Data excerpts
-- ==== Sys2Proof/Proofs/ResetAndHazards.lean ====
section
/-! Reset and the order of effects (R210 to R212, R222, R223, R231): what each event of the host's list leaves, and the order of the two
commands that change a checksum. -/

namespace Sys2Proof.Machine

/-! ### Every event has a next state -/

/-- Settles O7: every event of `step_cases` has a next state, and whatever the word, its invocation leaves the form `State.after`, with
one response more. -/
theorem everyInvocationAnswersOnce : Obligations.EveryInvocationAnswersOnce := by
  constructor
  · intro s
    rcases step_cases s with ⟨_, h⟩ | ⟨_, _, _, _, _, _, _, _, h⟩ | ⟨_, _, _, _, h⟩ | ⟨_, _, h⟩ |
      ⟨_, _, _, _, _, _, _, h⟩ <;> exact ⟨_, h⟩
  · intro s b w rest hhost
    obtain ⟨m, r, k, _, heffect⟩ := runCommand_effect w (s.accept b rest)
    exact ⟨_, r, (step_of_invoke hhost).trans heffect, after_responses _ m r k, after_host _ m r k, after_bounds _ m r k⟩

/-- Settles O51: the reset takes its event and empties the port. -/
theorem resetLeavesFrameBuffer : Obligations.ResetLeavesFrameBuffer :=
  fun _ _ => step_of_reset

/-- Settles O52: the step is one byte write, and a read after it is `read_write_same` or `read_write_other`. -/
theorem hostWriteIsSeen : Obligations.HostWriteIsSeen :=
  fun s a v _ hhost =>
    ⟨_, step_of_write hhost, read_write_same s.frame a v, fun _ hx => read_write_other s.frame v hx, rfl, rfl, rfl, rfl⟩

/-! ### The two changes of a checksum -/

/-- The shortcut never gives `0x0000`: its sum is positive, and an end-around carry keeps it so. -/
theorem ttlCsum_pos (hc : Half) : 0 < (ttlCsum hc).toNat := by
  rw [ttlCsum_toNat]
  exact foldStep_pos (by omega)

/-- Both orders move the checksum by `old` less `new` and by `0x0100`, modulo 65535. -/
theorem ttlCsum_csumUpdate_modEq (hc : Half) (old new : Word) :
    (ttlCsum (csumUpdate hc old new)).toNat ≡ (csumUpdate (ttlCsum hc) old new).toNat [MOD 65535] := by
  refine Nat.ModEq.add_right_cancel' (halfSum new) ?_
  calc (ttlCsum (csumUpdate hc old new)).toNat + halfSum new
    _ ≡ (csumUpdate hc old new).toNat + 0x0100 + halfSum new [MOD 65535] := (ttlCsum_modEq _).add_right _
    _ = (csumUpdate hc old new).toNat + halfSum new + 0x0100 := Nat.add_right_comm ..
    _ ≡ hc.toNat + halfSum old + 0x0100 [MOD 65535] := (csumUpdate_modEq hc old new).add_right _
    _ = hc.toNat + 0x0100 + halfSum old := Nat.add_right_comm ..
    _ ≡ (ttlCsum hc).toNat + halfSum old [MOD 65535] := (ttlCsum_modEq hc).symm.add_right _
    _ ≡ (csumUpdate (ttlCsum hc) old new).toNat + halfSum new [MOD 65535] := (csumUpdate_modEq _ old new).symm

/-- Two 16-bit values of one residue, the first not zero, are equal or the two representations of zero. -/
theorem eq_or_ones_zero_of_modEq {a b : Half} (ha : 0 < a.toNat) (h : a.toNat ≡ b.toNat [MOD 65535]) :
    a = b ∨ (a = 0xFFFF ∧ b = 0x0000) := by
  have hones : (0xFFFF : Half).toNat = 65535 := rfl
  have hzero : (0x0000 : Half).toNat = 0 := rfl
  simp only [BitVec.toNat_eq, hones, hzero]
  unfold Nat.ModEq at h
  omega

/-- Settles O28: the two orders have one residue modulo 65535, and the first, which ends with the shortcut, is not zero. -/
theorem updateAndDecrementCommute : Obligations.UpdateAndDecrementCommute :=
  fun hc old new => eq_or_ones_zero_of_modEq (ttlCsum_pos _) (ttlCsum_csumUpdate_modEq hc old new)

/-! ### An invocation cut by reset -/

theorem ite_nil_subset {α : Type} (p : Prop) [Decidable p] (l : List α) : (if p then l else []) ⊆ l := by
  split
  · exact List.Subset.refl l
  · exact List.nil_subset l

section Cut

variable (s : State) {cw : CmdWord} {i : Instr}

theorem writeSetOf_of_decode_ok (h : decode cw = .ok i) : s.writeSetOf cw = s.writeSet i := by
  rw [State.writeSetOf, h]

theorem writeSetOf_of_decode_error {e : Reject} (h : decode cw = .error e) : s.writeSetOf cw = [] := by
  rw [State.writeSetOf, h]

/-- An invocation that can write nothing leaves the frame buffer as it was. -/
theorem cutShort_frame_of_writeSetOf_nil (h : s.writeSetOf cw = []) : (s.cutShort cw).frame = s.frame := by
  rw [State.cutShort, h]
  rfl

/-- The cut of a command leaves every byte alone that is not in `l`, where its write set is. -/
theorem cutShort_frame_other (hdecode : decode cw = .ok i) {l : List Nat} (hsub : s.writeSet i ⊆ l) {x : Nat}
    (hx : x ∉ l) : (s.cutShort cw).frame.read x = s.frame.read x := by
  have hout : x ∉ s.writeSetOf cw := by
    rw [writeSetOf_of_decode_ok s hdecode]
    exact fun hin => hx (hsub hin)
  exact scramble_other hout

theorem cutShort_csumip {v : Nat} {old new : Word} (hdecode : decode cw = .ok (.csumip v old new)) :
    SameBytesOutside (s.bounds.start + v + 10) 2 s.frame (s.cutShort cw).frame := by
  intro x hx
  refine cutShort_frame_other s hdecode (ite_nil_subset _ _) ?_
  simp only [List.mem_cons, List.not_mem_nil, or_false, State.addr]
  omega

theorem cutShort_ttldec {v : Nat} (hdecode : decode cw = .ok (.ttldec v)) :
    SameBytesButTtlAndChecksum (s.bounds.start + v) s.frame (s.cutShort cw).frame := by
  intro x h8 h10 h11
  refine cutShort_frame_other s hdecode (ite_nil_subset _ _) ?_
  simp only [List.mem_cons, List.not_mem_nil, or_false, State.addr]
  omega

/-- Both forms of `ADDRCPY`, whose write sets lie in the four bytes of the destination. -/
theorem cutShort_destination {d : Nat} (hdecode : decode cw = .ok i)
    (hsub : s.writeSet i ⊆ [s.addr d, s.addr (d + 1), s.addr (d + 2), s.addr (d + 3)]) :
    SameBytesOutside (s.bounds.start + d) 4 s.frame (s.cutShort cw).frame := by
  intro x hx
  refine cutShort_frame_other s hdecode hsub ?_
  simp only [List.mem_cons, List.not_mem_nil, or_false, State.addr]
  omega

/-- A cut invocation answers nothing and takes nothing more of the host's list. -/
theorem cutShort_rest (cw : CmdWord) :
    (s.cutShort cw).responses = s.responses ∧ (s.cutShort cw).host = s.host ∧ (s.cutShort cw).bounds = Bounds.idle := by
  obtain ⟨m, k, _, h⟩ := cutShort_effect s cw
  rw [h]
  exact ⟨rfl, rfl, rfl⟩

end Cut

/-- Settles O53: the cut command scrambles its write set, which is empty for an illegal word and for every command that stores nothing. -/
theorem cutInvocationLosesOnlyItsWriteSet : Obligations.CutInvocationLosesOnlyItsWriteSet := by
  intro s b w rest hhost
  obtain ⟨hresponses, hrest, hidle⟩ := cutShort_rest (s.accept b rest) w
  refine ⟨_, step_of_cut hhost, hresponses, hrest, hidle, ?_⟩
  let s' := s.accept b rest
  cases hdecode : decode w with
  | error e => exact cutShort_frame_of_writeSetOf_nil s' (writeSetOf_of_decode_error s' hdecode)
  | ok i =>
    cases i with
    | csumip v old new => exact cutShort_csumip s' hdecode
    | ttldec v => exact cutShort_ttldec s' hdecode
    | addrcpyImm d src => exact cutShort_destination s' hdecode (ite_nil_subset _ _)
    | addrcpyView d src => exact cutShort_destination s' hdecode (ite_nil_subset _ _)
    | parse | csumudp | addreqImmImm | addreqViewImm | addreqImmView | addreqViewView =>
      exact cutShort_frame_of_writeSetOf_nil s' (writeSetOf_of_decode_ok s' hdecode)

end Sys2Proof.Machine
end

==

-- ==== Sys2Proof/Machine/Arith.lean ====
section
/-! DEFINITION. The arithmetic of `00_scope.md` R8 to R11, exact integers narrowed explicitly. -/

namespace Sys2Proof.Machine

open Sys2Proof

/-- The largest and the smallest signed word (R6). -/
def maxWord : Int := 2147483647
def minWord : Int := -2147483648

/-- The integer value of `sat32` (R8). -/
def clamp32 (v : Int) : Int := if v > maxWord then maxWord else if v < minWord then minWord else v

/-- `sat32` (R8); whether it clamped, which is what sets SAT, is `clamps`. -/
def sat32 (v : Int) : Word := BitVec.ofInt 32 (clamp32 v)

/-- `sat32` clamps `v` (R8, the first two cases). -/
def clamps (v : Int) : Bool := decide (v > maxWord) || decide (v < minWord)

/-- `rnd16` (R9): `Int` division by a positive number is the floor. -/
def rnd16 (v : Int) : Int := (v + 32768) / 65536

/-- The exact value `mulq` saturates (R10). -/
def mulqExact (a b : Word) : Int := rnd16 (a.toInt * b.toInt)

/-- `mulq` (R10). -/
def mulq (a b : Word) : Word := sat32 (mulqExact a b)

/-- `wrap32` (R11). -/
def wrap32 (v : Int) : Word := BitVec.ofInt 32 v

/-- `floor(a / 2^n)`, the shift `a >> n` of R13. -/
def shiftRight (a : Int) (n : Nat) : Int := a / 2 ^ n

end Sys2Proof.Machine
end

* * *

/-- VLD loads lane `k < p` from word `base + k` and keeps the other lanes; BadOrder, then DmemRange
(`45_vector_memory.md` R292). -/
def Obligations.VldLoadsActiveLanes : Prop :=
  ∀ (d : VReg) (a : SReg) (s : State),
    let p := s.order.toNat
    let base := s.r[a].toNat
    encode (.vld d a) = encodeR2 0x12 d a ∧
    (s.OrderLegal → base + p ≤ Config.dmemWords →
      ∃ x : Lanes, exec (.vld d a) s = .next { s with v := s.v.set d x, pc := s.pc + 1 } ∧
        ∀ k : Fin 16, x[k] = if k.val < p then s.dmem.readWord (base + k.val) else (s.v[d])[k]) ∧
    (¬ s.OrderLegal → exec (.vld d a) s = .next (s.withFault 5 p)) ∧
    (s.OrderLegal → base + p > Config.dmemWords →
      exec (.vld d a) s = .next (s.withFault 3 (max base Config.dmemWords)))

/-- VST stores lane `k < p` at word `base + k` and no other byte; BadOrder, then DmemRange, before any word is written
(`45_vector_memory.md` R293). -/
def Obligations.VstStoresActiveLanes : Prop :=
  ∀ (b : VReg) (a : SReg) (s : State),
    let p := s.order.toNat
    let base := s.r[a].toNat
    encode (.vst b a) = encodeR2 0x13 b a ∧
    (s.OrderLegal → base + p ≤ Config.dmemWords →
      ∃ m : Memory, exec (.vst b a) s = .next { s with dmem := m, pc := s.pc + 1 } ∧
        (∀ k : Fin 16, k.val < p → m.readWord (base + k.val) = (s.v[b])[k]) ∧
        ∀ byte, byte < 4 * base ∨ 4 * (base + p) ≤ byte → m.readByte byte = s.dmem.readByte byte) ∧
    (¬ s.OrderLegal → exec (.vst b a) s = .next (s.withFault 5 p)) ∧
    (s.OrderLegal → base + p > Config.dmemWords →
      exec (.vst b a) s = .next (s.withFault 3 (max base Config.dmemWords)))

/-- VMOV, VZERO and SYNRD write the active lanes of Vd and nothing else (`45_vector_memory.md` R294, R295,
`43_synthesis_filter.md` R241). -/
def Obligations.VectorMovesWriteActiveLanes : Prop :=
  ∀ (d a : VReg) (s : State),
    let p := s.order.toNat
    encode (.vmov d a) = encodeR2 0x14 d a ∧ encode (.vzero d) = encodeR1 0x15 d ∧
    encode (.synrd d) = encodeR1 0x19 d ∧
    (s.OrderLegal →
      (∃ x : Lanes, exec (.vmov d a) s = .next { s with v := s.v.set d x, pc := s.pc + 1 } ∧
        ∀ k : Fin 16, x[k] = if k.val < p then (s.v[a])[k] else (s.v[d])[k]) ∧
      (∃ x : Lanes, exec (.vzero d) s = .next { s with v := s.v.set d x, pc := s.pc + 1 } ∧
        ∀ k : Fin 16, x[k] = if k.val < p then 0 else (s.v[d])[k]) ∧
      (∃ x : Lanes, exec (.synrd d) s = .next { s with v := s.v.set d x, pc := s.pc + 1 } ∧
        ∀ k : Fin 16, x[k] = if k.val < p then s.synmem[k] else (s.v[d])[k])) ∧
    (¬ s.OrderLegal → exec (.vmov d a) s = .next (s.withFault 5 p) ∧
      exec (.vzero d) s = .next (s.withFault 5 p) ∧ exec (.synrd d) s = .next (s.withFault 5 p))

## THE PROBLEM:
In the data above, which lines lie between the line with "-- ==== Sys2Proof/Proofs/ResetAndHazards.lean" and the line with "the port. -/", inclusive? Print those lines exactly and nothing else.

## WRITTEN RESPONSE:
-- ==== Sys2Proof/Proofs/ResetAndHazards.lean ====
section
/-! Reset and the order of effects (R210 to R212, R222, R223, R231): what each event of the host's list leaves, and the order of the two
commands that change a checksum. -/

namespace Sys2Proof.Machine

/-! ### Every event has a next state -/

/-- Settles O7: every event of `step_cases` has a next state, and whatever the word, its invocation leaves the form `State.after`, with
one response more. -/
theorem everyInvocationAnswersOnce : Obligations.EveryInvocationAnswersOnce := by
  constructor
  · intro s
    rcases step_cases s with ⟨_, h⟩ | ⟨_, _, _, _, _, _, _, _, h⟩ | ⟨_, _, _, _, h⟩ | ⟨_, _, h⟩ |
      ⟨_, _, _, _, _, _, _, h⟩ <;> exact ⟨_, h⟩
  · intro s b w rest hhost
    obtain ⟨m, r, k, _, heffect⟩ := runCommand_effect w (s.accept b rest)
    exact ⟨_, r, (step_of_invoke hhost).trans heffect, after_responses _ m r k, after_host _ m r k, after_bounds _ m r k⟩

/-- Settles O51: the reset takes its event and empties the port. -/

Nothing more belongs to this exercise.